Food for thought... when in a relationship know there r many different things that come along with it as wellies perks.... note... from the partnership n friendship to the like n luv. There the mental aspect of knowing someone has ur best interest in mind n won't allow u to fall victim to b.s. then there's the emotion that connects the two as one in time to share one an others smile. Yet only percentages like contact, kissin, hands on experiences n even sex. Yes sex. They all play out in ur willingness, proving to ur mate that should be ur best friend that u r willing without bein asked to partake in all aspects of the relationship cuz u enjoy them. As they will do anything for u jus to see u smile. If one isn't doin their part or lacking interest. End ur relations!!! Cuz this isn't somethin u can work on. Its either there or its not. Bottom line. Keep ur head on swivel n above ur heart with ur own mind thinkin with ur own mindset n allow ur heart to live as free as its willing to luv. N u jus might find urself in a position where u want for nothin cuz ur other half is there for u no matter what.... live people.

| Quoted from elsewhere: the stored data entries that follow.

-- ==== Sys2Proof/Machine/Partitions.lean ====
section
/-! DEFINITION. Partitions and the ledger: creating, destroying, binding, querying, reading accounts
(13 R332-R336, R344, R347-R351; 12 R312). -/

namespace Sys2Proof.Machine

/-! ### What PART_CREATE takes (13 R333) -/

/-- Whether a range of n from a meets no range of a list. -/
def freeAt (used : List (Nat × Nat)) (a n : Nat) : Bool := used.all fun u => !rangesClash u.1 u.2 a n
where
  rangesClash (a n b m : Nat) : Bool := decide (a < b + m) && decide (b < a + n)

/-- The lowest-numbered contiguous free range of n below a total. -/
def lowestRun (used : List (Nat × Nat)) (total n : Nat) : Option Nat :=
  let starts := (used.map fun u => u.1 + u.2).foldl (fun l a => insertAsc a l) [0]
  starts.find? fun a => decide (a + n ≤ total) && freeAt used a n

/-- The longest contiguous free range below a total. -/
def longestRun (used : List (Nat × Nat)) (total : Nat) : Nat :=
  let starts := (used.map fun u => u.1 + u.2).foldl (fun l a => insertAsc a l) [0]
  starts.foldl (fun m a =>
    let stop := (used.filter fun u => decide (a ≤ u.1 ∧ 0 < u.2)).foldl (fun n u => min n u.1) total
    if freeAt used a 1 then max m (stop - a) else m) 0

/-- Every partition that holds resources, one being destroyed included. -/
def allParts (s : State) : List Part := s.work.parts.map Prod.snd

/-- Partition p owns a core. -/
def ownerOf (s : State) (c : Nat) : Option (Nat × Part) := s.work.parts.find? fun e => c ∈ e.2.owned

/-- The lowest-numbered free enabled engines of a kind: 1 LD, 2 PL, 3 LE. -/
def freeEngines (s : State) (kind total : Nat) : List Nat :=
  (List.range total).filter fun i => !disabled s kind i && !(allParts s).any fun q =>
    i ∈ (match kind with
      | 1 => q.ld
      | 2 => q.pl
      | _ => q.le)

/-- Free physical pages of each stack, ascending: no partition holds them, and they are not retired (12 R311, 19 R512). -/
def freePages (s : State) : List (List Nat) :=
  let used := (allParts s).flatMap (·.allot) ++ s.rel.retired
  (List.range 4).map fun k => ((List.range 12288).map fun i => 12288 * k + i).filter fun g => g ∉ used

/-- Deals n pages from the stacks in turn, from stack `turn`, skipping a stack with none (12 R312). -/
def dealPages : Nat → Nat → List (List Nat) → List Nat
  | 0, _, _ => []
  | n + 1, turn, piles =>
    match (List.range 4).find? fun k => nth [] piles ((turn + k) % 4) ≠ [] with
    | none => []
    | some k =>
      let i := (turn + k) % 4
      (nth [] piles i).headD 0 :: dealPages n ((turn + 1) % 4) (modNth piles i List.tail)

/-- VLAN entry i of PART_CREATE (13 R332). -/
def vlanEntry (c : Ctx) (i : Nat) : Vlan := { mac := c.f (0x38 + 4 * i) 1, kind := c.f (0x39 + 4 * i) 1, vid := c.f (0x3A + 4 * i) 2 }

/-- The cores that PART_CREATE names. -/
def namedCores (c : Ctx) : List Nat := (List.range 72).filter fun p => bit (c.f 0x20 8 + c.f 0x28 1 * 2 ^ 64) p

/-- Whether the fields of PART_CREATE are in their ranges (13 R332, R335). -/
def partFieldsOk (c : Ctx) : Bool :=
  let n := c.f 0x34 1
  let vs := (List.range n).map (vlanEntry c)
  decide (c.f 0x10 1 ≤ 7) && decide (c.f 0x11 1 < 8) && decide (c.f 0x12 1 ≤ 8)
    && (if bit (c.f 0x11 1) 2 then decide (1 ≤ c.f 0x13 1 ∧ c.f 0x13 1 ≤ 12) else decide (c.f 0x13 1 = 0))
    && decide (c.f 0x14 2 ≤ 8192) && decide (c.f 0x16 2 ≤ 8192) && decide (1 ≤ c.f 0x1C 4 ∧ c.f 0x1C 4 ≤ 32768)
    && decide (c.f 0x29 1 ≤ 24) && decide (c.f 0x2A 1 ≤ 8) && decide (c.f 0x2B 1 ≤ 16) && decide (n ≤ 8) && c.zero 0x35 0x38
    && c.zero 0x5C 0x60 && c.zero (0x38 + 4 * n) 0x58 && (vs.all fun v => decide (v.mac ≤ 7 ∧ v.kind ≤ 3 ∧ v.vid < 4096))
    && decide (dedup (vs.map fun v => (v.mac, v.vid)) = vs.map fun v => (v.mac, v.vid)) && decide (namedCores c ≠ [])

/-- A refusal of PART_CREATE for want of a resource: its code, what is required, what is available. -/
def lack (code need have_ : Nat) : Option Done := some ⟨eResource, code, need, have_, 0⟩

/-- The E_RESOURCE rows of R335, in order. -/
def partResources (s : State) (c : Ctx) : Option Done :=
  let p := c.f 0x10 1
  let named := namedCores c
  let owner := fun k => (ownerOf s k).filter fun e => e.1 ≠ p
  let usable := named.filter fun k => !disabled s 0 k && (match owner k with
    | none => true
    | some e => e.2.lending && e.2.destroying.isNone)
  let borrowed := named.filter fun k => (owner k).isSome
  let own := named.filter fun k => (owner k).isNone
  let mayBorrow := if bit (c.f 0x11 1) 1 then borrowed.filter fun k =>
      !((allParts s).any fun q => k ∈ q.borrowed) && !((owner k).any fun e => e.2.isExact k) else []
  let tills := (allParts s).map fun q => (q.tillFirst, q.tillCount)
  let tallies := (allParts s).map fun q => (q.tallyFirst, q.tallyCount)
  let vs := (List.range (c.f 0x34 1)).map (vlanEntry c)
  let freeVs := vs.filter fun v => !(allParts s).any fun q => q.vlans.any fun w => w.mac = v.mac ∧ w.vid = v.vid
  let fs := (List.range 32).filter fun f => bit (c.f 0x18 4) f
  let freeFs := fs.filter fun f => !(allParts s).any fun q => q.functions.getLsbD f
  let pages := sumNat ((freePages s).map List.length)
  let sum := fun (g : Part → Nat) => sumNat ((allParts s).map g)
  let hbm := sum fun q => q.purseHbm + q.purseIod
  let exact := sum fun q => q.exact
  if usable.length < named.length then lack 0x01 named.length usable.length
  else if mayBorrow.length < borrowed.length then lack 0x0D borrowed.length mayBorrow.length
  else if freeFs.length < fs.length then lack 0x02 fs.length freeFs.length
  else if (lowestRun tills 8192 (c.f 0x14 2)).isNone then lack 0x03 (c.f 0x14 2) (longestRun tills 8192)
  else if (lowestRun tallies 8192 (c.f 0x16 2)).isNone then lack 0x04 (c.f 0x16 2) (longestRun tallies 8192)
  else if (freeEngines s 1 24).length < c.f 0x29 1 then lack 0x05 (c.f 0x29 1) (freeEngines s 1 24).length
  else if (freeEngines s 2 8).length < c.f 0x2A 1 then lack 0x06 (c.f 0x2A 1) (freeEngines s 2 8).length
  else if (freeEngines s 3 16).length < c.f 0x2B 1 then lack 0x07 (c.f 0x2B 1) (freeEngines s 3 16).length
  else if pages < c.f 0x1C 4 then lack 0x08 (c.f 0x1C 4) pages
  else if own.length < c.f 0x12 1 then lack 0x09 (c.f 0x12 1) own.length
  else if 8 < exact + c.f 0x12 1 then lack 0x09 (c.f 0x12 1) (8 - exact)
  else if 4915200 < hbm + c.f 0x2C 4 + c.f 0x58 4 then lack 0x0A (c.f 0x2C 4 + c.f 0x58 4) (4915200 - hbm)
  else if 200000 < sum (fun q => q.purseLink) + c.f 0x30 4 then lack 0x0B (c.f 0x30 4) (200000 - sum fun q => q.purseLink)
  else if freeVs.length < vs.length then lack 0x0C vs.length freeVs.length
  else none
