-- ==== Sys2Proof/Machine/Clock.lean ====
section
/-! DEFINITION. What passes of itself when no command waits: one cycle of the timing island (17 R454; 18 R493; 20 R537; 19 R508). -/

namespace Sys2Proof.Machine

/-- Device time one cycle on: 1 ns and the rate word's departure from it, in units of 2^-48 ns. -/
def Timing.advance (t : Timing) : Timing :=
  let now : Int := ((((t.time >>> 64).toNat * 1000000000 + (t.time >>> 32).toNat % 2 ^ 32) * 65536 + (t.time >>> 16).toNat % 65536)
    * 4294967296 + t.frac.toNat : Nat)
  let next := (now + 281474976710656 + t.rate).toNat
  let units := next / 4294967296
  { t with time := mkTime (units / 65536) (units % 65536), frac := BitVec.ofNat 32 (next % 4294967296) }

/-- One cycle of the timing island's clock; with each second, the always-on clock and HOLDOVER_S count. -/
def tick (s : State) : State :=
  if ¬ s.sys.clocks then s
  else
    let was := timeS s
    let s := updTiming s Timing.advance
    let s := if timeS s = was then s
      else
        let s := if s.sec.aonRuns then updSec s fun x => { x with aonS := x.aonS + 1 } else s
        if s.net.timing.state = .holdover then updTiming s fun t => { t with holdoverS := satInc t.holdoverS 1 } else s
    if s.rel.tests = [] then s else settleTests s

end Sys2Proof.Machine
end

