/-! ### Posts of a produced count that a chip station reads (09 R237, 17 R472) -/

/-- Tiles of the epoch that earlier steps of the plan have posted to a binding. -/
def Inst.postedBefore (i : Inst) (step bind : Nat) : Nat :=
  sumNat ((i.table.take step).map fun w => if stPostEn w ∧ stPostBind w = bind then stPostAdd w else 0)

/-- The EXACT record of a station's instance: (LINK_FORMAT, LINK_ROUND) (04 R116). -/
def exactOf (img : List Byte) (station inst : Nat) : Option (Nat × Nat) :=
  ((List.range (imgSection img 0x000F).1).find? fun k =>
    imgField img 0x000F 16 k 0 2 = station && decide (imgField img 0x000F 16 k 2 2 ≤ inst)
      && decide (inst < imgField img 0x000F 16 k 2 2 + imgField img 0x000F 16 k 4 2)).map
    fun k => (imgField img 0x000F 16 k 6 1, imgField img 0x000F 16 k 7 1)

/-- A row of F32 elements narrowed to a link format (04 R103-R105, R118). No field gives SAT: it is 0, and a value out of the range of
BF16 leaves as infinity (DESIGN CHOICE, log 97). -/
def narrowRow (fmt : Nat) (mode : Nat → Rnd) (xs : List Val) : List Byte :=
  let scales := if isMx fmt then (List.range (xs.length / 32)).map fun b => mxScale fmt ((xs.drop (32 * b)).take 32) else []
  let codes := xs.zipIdx.map fun e =>
    if isMx fmt then (mxElem fmt (nth 0 scales (e.2 / 32)) (mode e.2) e.1).code
    else
      match floatOf fmt with
      | some f => (f.convert (mode e.2) false e.1).code
      | none => 0
  packCodes (elemBits fmt) codes ++ scales.map fun b => BitVec.ofNat 8 b

/-- The granules of tile k of the epoch that an instance has produced on a stream: in HBM for HOME 1, else in its own buffer
(02 R593). -/
def producedTile (s : State) (c : Nat) (u : Cur) (stream inst k : Nat) : List Byte :=
  let t := streamTile u.job.image stream
  if streamField u.job.image stream 7 1 = 1 then
    let base := imgField u.job.image 0x000B 16 (streamField u.job.image stream 0x12 2) 0 8
    let first := (inst * streamTiles u.job.image stream u.inst.plan + k) * t.spacing
    match Tbl.find s.work.parts u.job.part with
    | some q => hbmBytes s q (base + 64 * first) (64 * t.spacing)
    | none => []
  else
    match u.inst.tileSlot stream k true with
    | some g => (List.range t.spacing).flatMap fun x => Mem.bytes (getCore s c).scratch (64 * u.inst.granule (g + x)) 64
    | none => []

/-- A tile as it leaves the device: an F32 tile of an exact instance is narrowed row by row, each row and plane in the place that the
sender's tile descriptor gives it (04 R118, 17 R472). SAT is 0 where the target has a choice (DESIGN CHOICE, log 97). -/
def linkTile (u : Cur) (stream station inst k : Nat) (raw : List Byte) : List Byte :=
  let img := u.job.image
  let t := streamTile img stream
  match exactOf img station inst with
  | none => raw
  | some (fmt, round) =>
    if fmt = 0xFF ∨ t.format ≠ 0 then raw
    else
      (List.range t.planes).flatMap fun p =>
        let rows := (List.range t.rows).flatMap fun r =>
          let row := raw.drop (64 * (p * t.planeStride + r * t.rowStride))
          let xs := (List.range t.elems).map fun e => fF32.decode (leNat ((row.drop (4 * e)).take 4))
          let seed := (seedOf img stream).getD 0
          let mode := fun (e : Nat) => if round = 1 then Rnd.sr (srWord seed u.inst.epoch inst k ((p * t.rows + r) * t.elems + e)) else .rne
          padTo (64 * t.rowStride) (narrowRow fmt mode xs)
        if t.planes > 1 then padTo (64 * t.planeStride) rows else rows

/-- The SEND entry of a LINK station for a stream: PEER_XOR and REMOTE_STREAM (17 R471). -/
def sendEntry (img : List Byte) (station stream : Nat) : Option (Nat × Nat) :=
  let o := stationField img station 0x0C 4
  ((List.range (constField img o 2)).find? fun e =>
    constField img (o + 32 + 16 * e) 1 = 0 && constField img (o + 34 + 16 * e) 2 = stream).map
    fun e => (constField img (o + 33 + 16 * e) 1, constField img (o + 36 + 16 * e) 2)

Simply live together as friends first.
Oct 16,2016
I ain't feeling it... My reflections isn't right with me in the mirror... Something's missin... Y is it, I must feel this fear... Y do I see a stranger avoiding me... Y can't I look at myself... I don't feel like me no more... Wondering if there's any fuckin help... Fucked up I am inside... Mentally exposing who it is I've become... N IDK, I'm not the same no more... Yet up high is two thumbs... Yeah, sure, I'm OK... As I hide the same as u do behind a hurt smiles curve... Tryin not to be seen... Forgetting what I'm worth... Somethin in here turned on me... I think I turned on myself... Runnin down a dream lost in reality... Unable be be felt... Retractin emotion n intent to keep for me... I'm literally at a loss of words... I got ran over by life... Strugglin to find a reason to make me work... Hatin the pity eyes ponder with a stare... Stand back up Butch... When my legs won't fuckin move... Fuck u Butch...
The way it hurts...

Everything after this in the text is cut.